== Data for this exercise ==
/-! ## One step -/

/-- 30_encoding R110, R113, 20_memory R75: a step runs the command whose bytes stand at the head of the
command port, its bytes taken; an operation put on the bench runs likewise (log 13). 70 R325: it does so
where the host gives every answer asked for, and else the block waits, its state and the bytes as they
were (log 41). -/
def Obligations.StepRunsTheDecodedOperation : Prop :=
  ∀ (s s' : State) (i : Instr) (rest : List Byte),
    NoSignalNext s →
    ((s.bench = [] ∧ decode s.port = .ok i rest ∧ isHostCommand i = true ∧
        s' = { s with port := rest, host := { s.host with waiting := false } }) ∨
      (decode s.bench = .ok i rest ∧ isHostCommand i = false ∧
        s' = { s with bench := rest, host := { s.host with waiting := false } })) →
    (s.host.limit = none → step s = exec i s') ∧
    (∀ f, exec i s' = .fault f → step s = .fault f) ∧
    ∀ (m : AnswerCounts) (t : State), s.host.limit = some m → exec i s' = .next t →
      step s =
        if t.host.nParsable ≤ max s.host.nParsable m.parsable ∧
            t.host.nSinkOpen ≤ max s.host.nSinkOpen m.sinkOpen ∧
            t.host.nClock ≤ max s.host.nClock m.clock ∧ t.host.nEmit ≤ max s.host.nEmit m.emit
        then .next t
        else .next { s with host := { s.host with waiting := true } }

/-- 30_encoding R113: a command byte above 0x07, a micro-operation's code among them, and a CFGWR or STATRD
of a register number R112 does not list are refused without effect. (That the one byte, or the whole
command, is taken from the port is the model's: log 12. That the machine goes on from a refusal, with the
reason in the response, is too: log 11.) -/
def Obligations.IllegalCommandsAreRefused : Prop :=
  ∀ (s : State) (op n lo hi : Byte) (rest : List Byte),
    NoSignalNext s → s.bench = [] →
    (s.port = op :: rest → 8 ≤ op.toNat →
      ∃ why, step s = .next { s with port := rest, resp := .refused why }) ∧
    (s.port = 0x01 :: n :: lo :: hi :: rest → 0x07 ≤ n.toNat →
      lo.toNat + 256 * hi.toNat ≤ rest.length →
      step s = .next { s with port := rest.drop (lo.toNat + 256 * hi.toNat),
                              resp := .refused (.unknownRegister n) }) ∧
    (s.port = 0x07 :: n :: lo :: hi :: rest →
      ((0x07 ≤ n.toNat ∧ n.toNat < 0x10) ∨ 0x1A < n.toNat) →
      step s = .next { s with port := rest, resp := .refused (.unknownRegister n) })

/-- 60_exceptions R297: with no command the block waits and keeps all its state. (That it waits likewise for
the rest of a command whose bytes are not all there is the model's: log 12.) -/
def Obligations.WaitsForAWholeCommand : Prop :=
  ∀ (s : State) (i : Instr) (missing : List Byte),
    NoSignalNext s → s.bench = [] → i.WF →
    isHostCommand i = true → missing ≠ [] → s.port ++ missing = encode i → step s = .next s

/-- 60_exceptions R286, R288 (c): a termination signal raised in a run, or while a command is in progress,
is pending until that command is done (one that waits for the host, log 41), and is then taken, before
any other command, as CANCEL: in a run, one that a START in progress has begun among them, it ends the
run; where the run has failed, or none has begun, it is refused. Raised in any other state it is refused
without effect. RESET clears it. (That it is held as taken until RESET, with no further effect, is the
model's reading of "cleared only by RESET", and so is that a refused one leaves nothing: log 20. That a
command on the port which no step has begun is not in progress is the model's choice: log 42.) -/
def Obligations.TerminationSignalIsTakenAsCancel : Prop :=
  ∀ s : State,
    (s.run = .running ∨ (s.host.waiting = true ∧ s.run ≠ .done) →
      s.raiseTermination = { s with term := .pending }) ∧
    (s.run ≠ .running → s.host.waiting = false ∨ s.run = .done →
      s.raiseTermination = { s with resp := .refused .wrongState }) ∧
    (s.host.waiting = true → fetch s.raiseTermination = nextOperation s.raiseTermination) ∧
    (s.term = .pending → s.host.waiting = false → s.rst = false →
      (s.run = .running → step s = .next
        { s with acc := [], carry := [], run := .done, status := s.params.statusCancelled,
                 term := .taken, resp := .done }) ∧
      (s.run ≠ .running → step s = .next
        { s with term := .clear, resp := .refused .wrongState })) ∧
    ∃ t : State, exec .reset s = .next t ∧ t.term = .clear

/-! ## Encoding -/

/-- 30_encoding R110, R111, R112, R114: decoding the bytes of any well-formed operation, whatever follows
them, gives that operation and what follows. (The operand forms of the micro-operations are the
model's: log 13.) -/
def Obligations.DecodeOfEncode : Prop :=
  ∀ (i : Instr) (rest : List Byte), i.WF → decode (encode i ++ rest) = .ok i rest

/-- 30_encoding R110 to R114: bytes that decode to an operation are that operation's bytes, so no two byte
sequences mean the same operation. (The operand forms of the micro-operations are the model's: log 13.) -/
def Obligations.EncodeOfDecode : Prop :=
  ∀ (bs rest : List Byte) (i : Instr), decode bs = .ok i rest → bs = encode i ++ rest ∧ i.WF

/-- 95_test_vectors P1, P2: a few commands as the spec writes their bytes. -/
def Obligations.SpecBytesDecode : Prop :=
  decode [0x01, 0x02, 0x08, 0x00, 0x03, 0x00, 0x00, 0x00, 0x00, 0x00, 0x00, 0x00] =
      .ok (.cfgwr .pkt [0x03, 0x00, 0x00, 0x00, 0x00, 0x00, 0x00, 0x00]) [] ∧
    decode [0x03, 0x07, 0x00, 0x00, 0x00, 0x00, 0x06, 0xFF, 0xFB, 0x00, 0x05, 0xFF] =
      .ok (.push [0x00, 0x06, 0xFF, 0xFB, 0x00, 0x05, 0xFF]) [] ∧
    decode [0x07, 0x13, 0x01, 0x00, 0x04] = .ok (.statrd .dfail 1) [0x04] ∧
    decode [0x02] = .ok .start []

--

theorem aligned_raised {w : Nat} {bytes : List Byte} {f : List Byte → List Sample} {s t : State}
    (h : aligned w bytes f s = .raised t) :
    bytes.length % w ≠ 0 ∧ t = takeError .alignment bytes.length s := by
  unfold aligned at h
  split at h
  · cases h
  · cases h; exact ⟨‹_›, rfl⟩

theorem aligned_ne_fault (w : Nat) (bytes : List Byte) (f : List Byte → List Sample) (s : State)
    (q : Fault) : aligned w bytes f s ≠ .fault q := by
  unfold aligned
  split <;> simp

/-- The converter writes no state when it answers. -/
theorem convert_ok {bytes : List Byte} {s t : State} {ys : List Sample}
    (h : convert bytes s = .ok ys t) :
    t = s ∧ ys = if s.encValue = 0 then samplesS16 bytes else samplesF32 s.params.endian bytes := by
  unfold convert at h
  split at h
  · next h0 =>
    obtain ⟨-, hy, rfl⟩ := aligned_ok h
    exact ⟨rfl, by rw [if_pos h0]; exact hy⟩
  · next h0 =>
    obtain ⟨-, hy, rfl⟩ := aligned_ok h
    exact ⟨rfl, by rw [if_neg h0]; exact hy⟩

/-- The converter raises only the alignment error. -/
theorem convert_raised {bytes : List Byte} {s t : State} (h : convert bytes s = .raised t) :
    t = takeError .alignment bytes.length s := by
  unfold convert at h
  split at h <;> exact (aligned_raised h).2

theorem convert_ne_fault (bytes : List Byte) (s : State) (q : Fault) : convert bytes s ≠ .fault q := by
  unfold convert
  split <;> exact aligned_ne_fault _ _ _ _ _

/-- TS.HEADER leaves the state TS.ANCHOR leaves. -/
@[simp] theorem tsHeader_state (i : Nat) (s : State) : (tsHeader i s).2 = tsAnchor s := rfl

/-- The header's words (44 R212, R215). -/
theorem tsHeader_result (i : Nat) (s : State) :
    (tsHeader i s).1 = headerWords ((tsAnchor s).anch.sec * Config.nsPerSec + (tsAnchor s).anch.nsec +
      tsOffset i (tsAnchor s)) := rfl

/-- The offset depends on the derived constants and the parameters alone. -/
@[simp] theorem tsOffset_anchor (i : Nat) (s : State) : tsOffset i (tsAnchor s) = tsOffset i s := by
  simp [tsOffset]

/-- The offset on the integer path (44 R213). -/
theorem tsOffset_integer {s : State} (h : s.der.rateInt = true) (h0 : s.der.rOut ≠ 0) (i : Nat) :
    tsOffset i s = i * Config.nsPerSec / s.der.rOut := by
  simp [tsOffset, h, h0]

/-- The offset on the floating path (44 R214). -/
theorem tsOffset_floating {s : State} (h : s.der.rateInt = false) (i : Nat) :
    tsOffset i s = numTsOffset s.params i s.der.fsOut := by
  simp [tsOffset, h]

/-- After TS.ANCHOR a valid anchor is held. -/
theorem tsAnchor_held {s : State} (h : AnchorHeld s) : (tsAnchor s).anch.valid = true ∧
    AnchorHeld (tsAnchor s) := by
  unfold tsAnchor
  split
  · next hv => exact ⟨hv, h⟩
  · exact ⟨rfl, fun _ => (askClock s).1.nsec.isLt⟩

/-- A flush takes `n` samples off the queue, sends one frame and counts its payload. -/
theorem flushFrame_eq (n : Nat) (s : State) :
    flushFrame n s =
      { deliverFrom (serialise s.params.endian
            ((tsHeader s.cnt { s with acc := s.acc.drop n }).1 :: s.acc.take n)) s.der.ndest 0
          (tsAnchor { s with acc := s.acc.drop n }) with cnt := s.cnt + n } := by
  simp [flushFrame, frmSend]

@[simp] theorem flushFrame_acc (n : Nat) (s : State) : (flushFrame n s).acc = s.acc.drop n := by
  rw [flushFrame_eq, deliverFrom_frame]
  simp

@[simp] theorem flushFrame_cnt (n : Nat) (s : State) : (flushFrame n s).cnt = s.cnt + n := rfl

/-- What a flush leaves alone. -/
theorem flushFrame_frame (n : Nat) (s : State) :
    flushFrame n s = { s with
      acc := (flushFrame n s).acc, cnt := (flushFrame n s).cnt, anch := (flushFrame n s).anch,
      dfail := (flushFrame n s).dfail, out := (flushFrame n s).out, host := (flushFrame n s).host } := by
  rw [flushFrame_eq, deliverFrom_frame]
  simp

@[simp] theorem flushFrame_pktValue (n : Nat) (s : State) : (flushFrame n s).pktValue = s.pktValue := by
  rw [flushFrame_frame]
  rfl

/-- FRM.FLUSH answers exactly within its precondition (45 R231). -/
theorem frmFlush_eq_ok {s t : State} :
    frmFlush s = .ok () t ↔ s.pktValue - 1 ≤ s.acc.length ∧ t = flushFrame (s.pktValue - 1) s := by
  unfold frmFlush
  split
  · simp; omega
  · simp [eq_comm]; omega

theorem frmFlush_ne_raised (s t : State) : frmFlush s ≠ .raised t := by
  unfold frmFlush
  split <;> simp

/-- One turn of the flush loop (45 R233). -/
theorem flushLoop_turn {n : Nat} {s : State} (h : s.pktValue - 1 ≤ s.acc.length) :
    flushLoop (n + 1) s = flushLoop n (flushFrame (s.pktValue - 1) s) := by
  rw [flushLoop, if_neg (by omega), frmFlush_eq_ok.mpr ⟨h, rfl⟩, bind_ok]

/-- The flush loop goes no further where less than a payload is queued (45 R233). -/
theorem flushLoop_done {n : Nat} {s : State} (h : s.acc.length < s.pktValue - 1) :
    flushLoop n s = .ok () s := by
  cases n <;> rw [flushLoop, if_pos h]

...

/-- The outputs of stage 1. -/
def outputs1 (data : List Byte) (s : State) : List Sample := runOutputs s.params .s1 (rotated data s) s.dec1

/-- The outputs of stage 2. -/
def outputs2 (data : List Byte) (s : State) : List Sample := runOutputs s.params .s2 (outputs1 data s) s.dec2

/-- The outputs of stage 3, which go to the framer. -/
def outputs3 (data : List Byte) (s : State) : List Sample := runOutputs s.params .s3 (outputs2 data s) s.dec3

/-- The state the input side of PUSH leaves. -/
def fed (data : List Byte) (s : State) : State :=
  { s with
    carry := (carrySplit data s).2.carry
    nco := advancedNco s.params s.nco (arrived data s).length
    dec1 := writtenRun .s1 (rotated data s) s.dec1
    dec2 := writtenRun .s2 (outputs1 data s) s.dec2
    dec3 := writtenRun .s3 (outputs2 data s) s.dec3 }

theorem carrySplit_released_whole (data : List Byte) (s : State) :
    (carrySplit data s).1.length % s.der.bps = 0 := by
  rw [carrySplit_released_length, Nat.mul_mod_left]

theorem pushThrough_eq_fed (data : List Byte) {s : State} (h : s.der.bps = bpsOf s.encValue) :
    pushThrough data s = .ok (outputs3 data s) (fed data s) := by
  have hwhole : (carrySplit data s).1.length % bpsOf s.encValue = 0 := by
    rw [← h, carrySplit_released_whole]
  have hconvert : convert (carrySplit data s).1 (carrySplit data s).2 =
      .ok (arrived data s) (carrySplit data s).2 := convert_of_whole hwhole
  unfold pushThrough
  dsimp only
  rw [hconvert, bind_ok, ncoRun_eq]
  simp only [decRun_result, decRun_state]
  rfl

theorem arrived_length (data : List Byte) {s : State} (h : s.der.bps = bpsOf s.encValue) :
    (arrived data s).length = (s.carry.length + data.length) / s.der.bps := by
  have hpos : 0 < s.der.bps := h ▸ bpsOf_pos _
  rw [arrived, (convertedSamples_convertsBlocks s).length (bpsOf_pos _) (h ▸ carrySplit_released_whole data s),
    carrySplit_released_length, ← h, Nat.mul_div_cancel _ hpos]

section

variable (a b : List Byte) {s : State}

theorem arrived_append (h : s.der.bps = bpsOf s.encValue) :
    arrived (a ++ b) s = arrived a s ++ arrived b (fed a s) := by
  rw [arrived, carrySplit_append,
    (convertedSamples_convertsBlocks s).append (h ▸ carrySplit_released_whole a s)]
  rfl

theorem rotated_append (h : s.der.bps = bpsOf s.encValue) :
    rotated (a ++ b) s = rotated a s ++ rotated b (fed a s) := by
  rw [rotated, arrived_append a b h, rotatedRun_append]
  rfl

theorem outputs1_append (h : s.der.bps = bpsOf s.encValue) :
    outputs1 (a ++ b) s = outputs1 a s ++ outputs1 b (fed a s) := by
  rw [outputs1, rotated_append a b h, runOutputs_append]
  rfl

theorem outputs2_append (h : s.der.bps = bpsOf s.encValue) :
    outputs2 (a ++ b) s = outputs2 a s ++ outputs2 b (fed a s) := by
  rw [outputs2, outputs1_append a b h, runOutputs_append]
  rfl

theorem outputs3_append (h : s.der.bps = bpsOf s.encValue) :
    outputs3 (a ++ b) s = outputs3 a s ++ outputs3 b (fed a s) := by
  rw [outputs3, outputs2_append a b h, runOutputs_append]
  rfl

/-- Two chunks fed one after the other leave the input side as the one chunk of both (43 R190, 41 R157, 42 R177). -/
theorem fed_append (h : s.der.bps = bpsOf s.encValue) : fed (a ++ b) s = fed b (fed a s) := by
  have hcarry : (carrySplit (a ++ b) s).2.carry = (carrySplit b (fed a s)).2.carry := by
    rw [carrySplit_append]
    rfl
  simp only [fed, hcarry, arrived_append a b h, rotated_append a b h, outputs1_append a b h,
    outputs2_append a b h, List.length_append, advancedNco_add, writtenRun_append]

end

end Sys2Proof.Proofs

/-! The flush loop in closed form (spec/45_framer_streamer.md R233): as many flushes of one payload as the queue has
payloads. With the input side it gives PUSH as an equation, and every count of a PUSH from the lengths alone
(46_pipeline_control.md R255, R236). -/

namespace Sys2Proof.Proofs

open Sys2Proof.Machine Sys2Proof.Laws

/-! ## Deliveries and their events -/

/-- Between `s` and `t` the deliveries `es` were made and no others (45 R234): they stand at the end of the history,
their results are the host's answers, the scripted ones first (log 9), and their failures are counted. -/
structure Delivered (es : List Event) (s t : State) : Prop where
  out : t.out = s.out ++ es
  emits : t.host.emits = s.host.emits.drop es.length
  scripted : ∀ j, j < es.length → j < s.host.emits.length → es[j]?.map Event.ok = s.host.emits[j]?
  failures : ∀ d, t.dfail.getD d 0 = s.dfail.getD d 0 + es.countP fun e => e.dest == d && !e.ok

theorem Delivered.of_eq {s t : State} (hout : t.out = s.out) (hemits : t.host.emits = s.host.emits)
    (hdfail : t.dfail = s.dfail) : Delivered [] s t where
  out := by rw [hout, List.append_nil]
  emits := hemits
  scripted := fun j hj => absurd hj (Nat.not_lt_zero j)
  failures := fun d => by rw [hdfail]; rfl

== Exercise goal ==
The answer is the run of lines above from the line containing "One step -/" through the line containing "port := rest.drop", copied exactly and alone.

== Response ==
/-! ## One step -/

/-- 30_encoding R110, R113, 20_memory R75: a step runs the command whose bytes stand at the head of the
command port, its bytes taken; an operation put on the bench runs likewise (log 13). 70 R325: it does so
where the host gives every answer asked for, and else the block waits, its state and the bytes as they
were (log 41). -/
def Obligations.StepRunsTheDecodedOperation : Prop :=
  ∀ (s s' : State) (i : Instr) (rest : List Byte),
    NoSignalNext s →
    ((s.bench = [] ∧ decode s.port = .ok i rest ∧ isHostCommand i = true ∧
        s' = { s with port := rest, host := { s.host with waiting := false } }) ∨
      (decode s.bench = .ok i rest ∧ isHostCommand i = false ∧
        s' = { s with bench := rest, host := { s.host with waiting := false } })) →
    (s.host.limit = none → step s = exec i s') ∧
    (∀ f, exec i s' = .fault f → step s = .fault f) ∧
    ∀ (m : AnswerCounts) (t : State), s.host.limit = some m → exec i s' = .next t →
      step s =
        if t.host.nParsable ≤ max s.host.nParsable m.parsable ∧
            t.host.nSinkOpen ≤ max s.host.nSinkOpen m.sinkOpen ∧
            t.host.nClock ≤ max s.host.nClock m.clock ∧ t.host.nEmit ≤ max s.host.nEmit m.emit
        then .next t
        else .next { s with host := { s.host with waiting := true } }

/-- 30_encoding R113: a command byte above 0x07, a micro-operation's code among them, and a CFGWR or STATRD
of a register number R112 does not list are refused without effect. (That the one byte, or the whole
command, is taken from the port is the model's: log 12. That the machine goes on from a refusal, with the
reason in the response, is too: log 11.) -/
def Obligations.IllegalCommandsAreRefused : Prop :=
  ∀ (s : State) (op n lo hi : Byte) (rest : List Byte),
    NoSignalNext s → s.bench = [] →
    (s.port = op :: rest → 8 ≤ op.toNat →
      ∃ why, step s = .next { s with port := rest, resp := .refused why }) ∧
    (s.port = 0x01 :: n :: lo :: hi :: rest → 0x07 ≤ n.toNat →
      lo.toNat + 256 * hi.toNat ≤ rest.length →
      step s = .next { s with port := rest.drop (lo.toNat + 256 * hi.toNat),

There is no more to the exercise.